Speech to text MFCC use at pre processing level

amittiwari · October 21, 2019, 6:55am

How can I implement Mel Frequency cepstral coefficient (MFCC) in OpenNMT-py preprocess.py?
Is it possible in OpenNMT-py?

francoishernandez · October 21, 2019, 7:17am

You can have a look around here.

amittiwari · October 21, 2019, 1:32pm

I looked into it. But I am not pro at python language. Can you tell me , at preprocess level Does MFCC algo use by OpenNMT or it only consider spectogram as final token?

amittiwari · October 23, 2019, 12:49pm

I tried this step,but got stuck at this error.
RuntimeError: input.size(-1) must be equal to input_size. Expected 201, got 12.
the spectogram array shape is (201,x).
but mfcc array shape is (12,x).
How to resolve this issue?

francoishernandez · October 23, 2019, 12:51pm

I suspect this is because the features you add don’t match the dimensions that the model is expecting.

amittiwari · October 23, 2019, 12:54pm

Can I change this?

amittiwari · October 23, 2019, 1:01pm

Can I change the Model expected dimension?

francoishernandez · October 23, 2019, 1:24pm

You surely can, but you’ll probably have to keep diving in the code and see for yourself. It will also probably depend on the model you’ll want to use.
The audio codepath was introduced by @da03 some time ago now and is not extensively worked on at the moment, and only compatible with RNN models IIRC.

By the way, when reporting errors, please post the full trace and the command line(s) that triggered it.

amittiwari · October 24, 2019, 9:39am

Got this error:
RuntimeError: input.size(-1) must be equal to input_size. Expected 201, got 12.
I changed the input size. After that it is going fine.
Can you tell me what is better between MFCC and spectogram?
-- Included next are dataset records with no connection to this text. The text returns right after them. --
-- ==== Sys2Proof/Laws/Draws.lean ====
section
/-! SUPPORT. Sys2Proof/Laws/Draws.lean: no draw is made twice (spec 00 R10, log 6): every operation leaves the
epoch and moves the draw counter forward only, and a fault begins a new epoch. -/

namespace Sys2Proof.Machine

/-- From `s` to `t` the draws go on: the same epoch, no draw taken back. -/
def DrawsOn (s t : State) : Prop := t.epoch = s.epoch ∧ s.draws ≤ t.draws

theorem DrawsOn.refl (s : State) : DrawsOn s s := ⟨rfl, Nat.le_refl _⟩

theorem DrawsOn.trans {s t u : State} (h : DrawsOn s t) (h' : DrawsOn t u) : DrawsOn s u :=
  ⟨h'.1.trans h.1, Nat.le_trans h.2 h'.2⟩

/-- The same from a state with the same counters. -/
theorem DrawsOn.from {s s' t : State} (h : DrawsOn s' t) (he : s'.epoch = s.epoch) (hd : s'.draws = s.draws) :
    DrawsOn s t := ⟨h.1.trans he, hd ▸ h.2⟩

/-- The same to a state with the same counters. -/
theorem DrawsOn.to {s t t' : State} (h : DrawsOn s t) (he : t'.epoch = t.epoch) (hd : t'.draws = t.draws) :
    DrawsOn s t' := ⟨he.trans h.1, hd.symm ▸ h.2⟩

theorem AfterWrite.drawsOn {s t : State} (h : AfterWrite s t) : DrawsOn s t := by
  rw [AfterWrite] at h
  rw [h]
  exact .refl _

theorem ppuReadReg_drawsOn {i : BitVec 3} {s t : State} {b : Byte} (h : ppuReadReg i s = .next (b, t)) :
    DrawsOn s t := by
  refine ⟨by rw [ppuReadReg_afterRead h], ?_⟩
  unfold ppuReadReg at h
  split at h
  · cases h; exact Nat.le_succ _
  · split at h
    · cases h; exact Nat.le_succ _
    · cases h; exact Nat.le_refl _
    · rw [readPpuData_eq] at h
      cases h; exact Nat.le_refl _
    · cases h; exact Nat.le_succ _

theorem memRead_drawsOn {addr : Word} {s t : State} {b : Byte} (h : memRead addr s = .next (b, t)) :
    DrawsOn s t := by
  unfold memRead at h
  split at h
  case h_4 => exact ppuReadReg_drawsOn h
  case h_5 => cases h; exact ⟨rfl, Nat.le_succ _⟩
  case h_6 => cases h
  all_goals cases h; exact .refl _

theorem read16_drawsOn {addr w : Word} {s t : State} (h : read16 addr s = .next (w, t)) : DrawsOn s t := by
  simp only [read16, andThen_eq_next] at h
  obtain ⟨⟨lo, u⟩, h1, ⟨hi, v⟩, h2, h3⟩ := h
  cases h3
  exact (memRead_drawsOn h1).trans (memRead_drawsOn h2)

theorem resolve_drawsOn {i : Instr} {s s1 : State} {x1 : Nat} (h : resolve i s = .next (x1, s1)) :
    DrawsOn s s1 := by
  by_cases hm : i.entry.mode = .ind
  · obtain ⟨ptr, rfl⟩ := mode_ind hm
    change resolveInd ptr s = _ at h
    simp only [resolveInd, andThen_eq_next] at h
    obtain ⟨⟨lo, t⟩, h1, ⟨hi, u⟩, h2, h3⟩ := h
    cases h3
    exact ((memRead_drawsOn h1).from rfl rfl |>.trans (memRead_drawsOn h2)).to rfl rfl
  · obtain ⟨x, ea, opv, e⟩ := resolve_next hm s
    rw [e] at h
    cases h
    exact .refl _

theorem operand_drawsOn {m : Mode} {s t : State} {b : Byte} (h : operand m s = .next (b, t)) : DrawsOn s t := by
  unfold operand at h
  split at h
  · cases h; exact .refl _
  · exact memRead_drawsOn h

theorem execute_drawsOn {k : Mnemonic} {m : Mode} {s t : State} {x2 : Nat} (h : execute k m s = .next (x2, t)) :
    DrawsOn s t := by
  rcases mnemonic_shapes k with
    hk | hk | hk | hk | hk | hk | rfl | rfl | rfl | rfl | rfl | rfl | rfl | rfl
  · rw [execute_read hk, andThen_eq_next] at h
    obtain ⟨⟨b, u⟩, h1, h2⟩ := h
    cases h2
    refine (operand_drawsOn h1).trans ?_
    cases k <;> exact .refl _
  · rw [execute_store hk, andThen_eq_next] at h
    obtain ⟨u, h1, h2⟩ := h
    cases h2
    exact (memWrite_afterWrite h1).drawsOn
  · rw [execute_shift hk, andThen_eq_next] at h
    obtain ⟨⟨b, u⟩, h1, h2⟩ := h
    rw [andThen_eq_next] at h2
    obtain ⟨v, h2, h3⟩ := h2
    cases h3
    refine (operand_drawsOn h1).trans ?_
    unfold result at h2
    split at h2
    · cases h2; exact .refl _
    · exact (memWrite_afterWrite h2).drawsOn.from rfl rfl
  · rw [execute_incDec hk, andThen_eq_next] at h
    obtain ⟨⟨b, u⟩, h1, h2⟩ := h
    rw [andThen_eq_next] at h2
    obtain ⟨v, h2, h3⟩ := h2
    cases h3
    exact (memRead_drawsOn h1).trans ((memWrite_afterWrite h2).drawsOn.from rfl rfl)
  · rw [execute_register hk] at h
    cases h
    cases k <;> exact .refl _
  · rw [execute_branch hk] at h
    obtain ⟨x, pc, e, -⟩ := branchIf_eq (branchCond k s.p) s
    rw [e] at h
    cases h
    exact .refl _
  · rw [execute_pha] at h; cases h; exact .refl _
  · rw [execute_php] at h; cases h; exact .refl _
  · rw [execute_pla] at h; cases h; exact .refl _
  · rw [execute_plp] at h; cases h; exact .refl _
  · rw [execute_jsr] at h; cases h; exact .refl _
  · rw [execute_rts] at h; cases h; exact .refl _
  · obtain ⟨lo, hi, -, -, e⟩ := execute_brk m s
    rw [e] at h; cases h; exact .refl _
  · rw [execute_rti] at h; cases h; exact .refl _

/-- An instruction that completes. -/
theorem exec_drawsOn {i : Instr} {s t : State} (h : exec i s = .next t) : DrawsOn s t := by
  obtain ⟨x1, s1, x2, s2, h1, h2, rfl⟩ := exec_next h
  exact (((resolve_drawsOn h1).from rfl rfl).trans (execute_drawsOn h2)).to rfl rfl

theorem fetch_drawsOn {i : Instr} {s t : State} (h : fetch s = .next (i, t)) : DrawsOn s t := by
  simp only [fetch, andThen_eq_next] at h
  obtain ⟨⟨op, u⟩, h1, h2⟩ := h
  refine (memRead_drawsOn h1).trans ?_
  dsimp only at h2
  split at h2
  · rename_i tm _
    cases tm <;> simp only [fetchOperand, andThen_eq_next] at h2
    · cases h2; exact .refl _
    · obtain ⟨⟨b, v⟩, h3, h4⟩ := h2
      cases h4; exact memRead_drawsOn h3
    · obtain ⟨⟨b, v⟩, h3, h4⟩ := h2
      cases h4; exact memRead_drawsOn h3
    · obtain ⟨⟨w, v⟩, h3, h4⟩ := h2
      cases h4; exact read16_drawsOn h3
  · unfold unknownOpcode at h2
    split at h2 <;> cases h2

theorem cpuClock_drawsOn {s t : State} (h : cpuClock s = .next t) : DrawsOn s t := by
  unfold cpuClock at h
  split at h
  · simp only [fetchStep, andThen_eq_next] at h
    obtain ⟨⟨i, u⟩, h1, h2⟩ := h
    exact (fetch_drawsOn h1).trans (exec_drawsOn h2)
  · cases h; exact .refl _

theorem enterVector_drawsOn {ret vector : Word} {flags : Byte} {s t : State} (h0 : 0x8000 ≤ vector.toNat)
    (h1 : 0x8000 ≤ (vector + 1#16).toNat) (h : enterVector ret flags vector s = .next t) : DrawsOn s t := by
  obtain ⟨lo, hlo⟩ := plainByte_high_isSome s h0
  obtain ⟨hi, hhi⟩ := plainByte_high_isSome s h1
  rw [enterVector_eq h0 h1 hlo hhi] at h
  cases h; exact .refl _

theorem nmiEntry_drawsOn {s t : State} (h : nmiEntry s = .next t) : DrawsOn s t := by
  simp only [nmiEntry, andThen_eq_next] at h
  obtain ⟨u, h1, h2⟩ := h
  cases h2
  exact (enterVector_drawsOn (by decide) (by decide) h1).to rfl rfl

theorem irqEntry_drawsOn {s t : State} (h : irqEntry s = .next t) : DrawsOn s t := by
  simp only [irqEntry, andThen_eq_next] at h
  obtain ⟨u, h1, h2⟩ := h
  cases h2
  exact (enterVector_drawsOn (by decide) (by decide) h1).to rfl rfl

theorem ppuTicks_drawsOn (s : State) : DrawsOn s (ppuTicks s) := by
  rw [ppuTicks_effect]; exact .refl _

theorem systemTick_drawsOn {s t : State} (h : systemTick s = .next t) : DrawsOn s t := by
  simp only [systemTick, andThen_eq_next] at h
  obtain ⟨u, h1, h2⟩ := h
  refine ((ppuTicks_drawsOn s).trans ?_).trans (cpuClock_drawsOn h2)
  unfold deliver at h1
  split at h1
  · split at h1
    · exact (nmiEntry_drawsOn h1).from rfl rfl
    · split at h1
      · exact irqEntry_drawsOn h1
      · cases h1; exact .refl _
  · cases h1; exact .refl _

theorem pokes_drawsOn : ∀ (cs : List (Word × Byte)) (s : State), DrawsOn s (pokes cs s)
  | [], s => .refl s
  | c :: cs, s => by
    refine DrawsOn.trans ?_ (pokes_drawsOn cs (poke c.1 c.2 s))
    unfold poke
    split <;> exact .refl _

theorem hostStrobe_drawsOn {cmd : HostCmd} {s t : State} (h : hostStrobe cmd s = .next t) : DrawsOn s t := by
  cases cmd <;> simp only [hostStrobe] at h
  case systemTick =>
    rcases unlessLatched_next h with rfl | h
    · exact .refl _
    · exact systemTick_drawsOn h
  case powerUp =>
    simp only [powerUp, andThen_eq_next] at h
    obtain ⟨⟨w, u⟩, h1, h2⟩ := h
    cases h2
    exact ((read16_drawsOn h1).from rfl rfl).to rfl rfl
  case warmReset =>
    unfold warmReset at h
    split at h
    · cases h; exact .refl _
    · simp only [andThen_eq_next] at h
      obtain ⟨⟨w, u⟩, h1, h2⟩ := h
      cases h2
      exact ((read16_drawsOn h1).from rfl rfl).to rfl rfl
  case nmiStrobe =>
    unfold nmiStrobe at h
    split at h
    · exact nmiEntry_drawsOn h
    · cases h; exact .refl _
  case cpuClock =>
    rcases unlessLatched_next h with rfl | h
    · exact .refl _
    · exact cpuClock_drawsOn h
  case load =>
    cases h
    exact (pokes_drawsOn _ _).from rfl rfl
  all_goals cases h; exact .refl _

/-- Over a step, the draws go on, or a fault was latched and a new epoch begins. -/
theorem step_draws {s t : State} (h : step s = .next t) : DrawsOn s t ∨ t.epoch = s.epoch + 1 := by
  have hs : ∀ {u : State} {r : Res State}, (∀ v, r = .next v → DrawsOn u v) → settle u r = .next t →
      DrawsOn u t ∨ t.epoch = u.epoch + 1 := by
    intro u r hr he
    cases r with
    | next v => cases he; exact .inl (hr _ rfl)
    | fault f => cases he; exact .inr (latchFault_epoch f u)
    | refused e => cases he
  cases hh : s.host with
  | cons cmd rest =>
    rw [step_host hh] at h
    exact (hs (u := { s with host := rest }) (fun _ hv => hostStrobe_drawsOn hv) h).imp (·.from rfl rfl) id
  | nil =>
    cases hf : latchedFault s with
    | some f => rw [step_latched hh hf] at h; cases h
    | none =>
      rw [step_tick hh hf] at h
      exact hs (fun _ hv => systemTick_drawsOn hv) h

end Sys2Proof.Machine
end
francoishernandez · October 24, 2019, 10:01am

I think the consensus is leaning towards MFCC, but again, it may depend on your task, model, etc. You may search for some literature and do experiments accordingly.

amittiwari · October 24, 2019, 11:04am

I tried with MFCC on OpenNMT-py.
Made some changes in features of encoder sript audio_dataset.py.
training is on and waiting for results.

amittiwari · October 25, 2019, 6:46am

Hi Franc,
I am working on optimiser thing .
I am using SGD as an optim.
do you have any Idea about NO. of training steps , it will take?

francoishernandez · October 25, 2019, 7:21am

It will depend on your task / data / #parameters / configuration / hardware;
I did not extensively experiment with speech on OpenNMT-py so I wouldn’t be able to share any numbers.

But, based on the other post where you mentioned having 40GB of data, I’d say you may need at least several tens of thousands of steps, but don’t take my word for it.

If you get interesting experiments, feel free to share some config / results / description of your task so that it can help others!

amittiwari · October 25, 2019, 12:25pm

Need some help.
Can you tell me ,where I can find the loss function in OpenNMT-py?

amittiwari · November 19, 2019, 6:15am

Hi Franc,
I have done preprocessing using MFCC , but model training get stuck in early steps.

python3 train.py -model_type audio -enc_rnn_size 2048 -dec_rnn_size 1024 -audio_enc_pooling 1,1,1,1,2,2,2,2 -dropout 0.1 -enc_layers 8 -dec_layers 6 -rnn_type LSTM -data data/speech/demo -save_model models-global_attention mlp -batch_size 8 -save_checkpoint 10000 -optim adam -max_grad_norm 100 -learning_rate 0.01 -learning_rate_decay 0.5 -decay_method rsqrt -train_steps 150000 -encoder_type brnn -decoder_type rnn -normalization tokens -bridge -window_size 0.025 -image_channel_size 3 -gpu_ranks 0 -world_size 1

Step 30000/150000; acc: 15.65; ppl: 268.82; xent: 5.59; lr: 0.00017;
Step 40000/150000; acc: 17.03; ppl: 253.23; xent: 5.53; lr: 0.00015;
Step 50000/150000; acc: 17.06; ppl: 229.16; xent: 5.43; lr: 0.00013;
Step 60000/150000; acc: 17.52; ppl: 225.95; xent: 5.42; lr: 0.00012

TRAINING accuracy improving very slowly.
What should be done for faster convergence of training?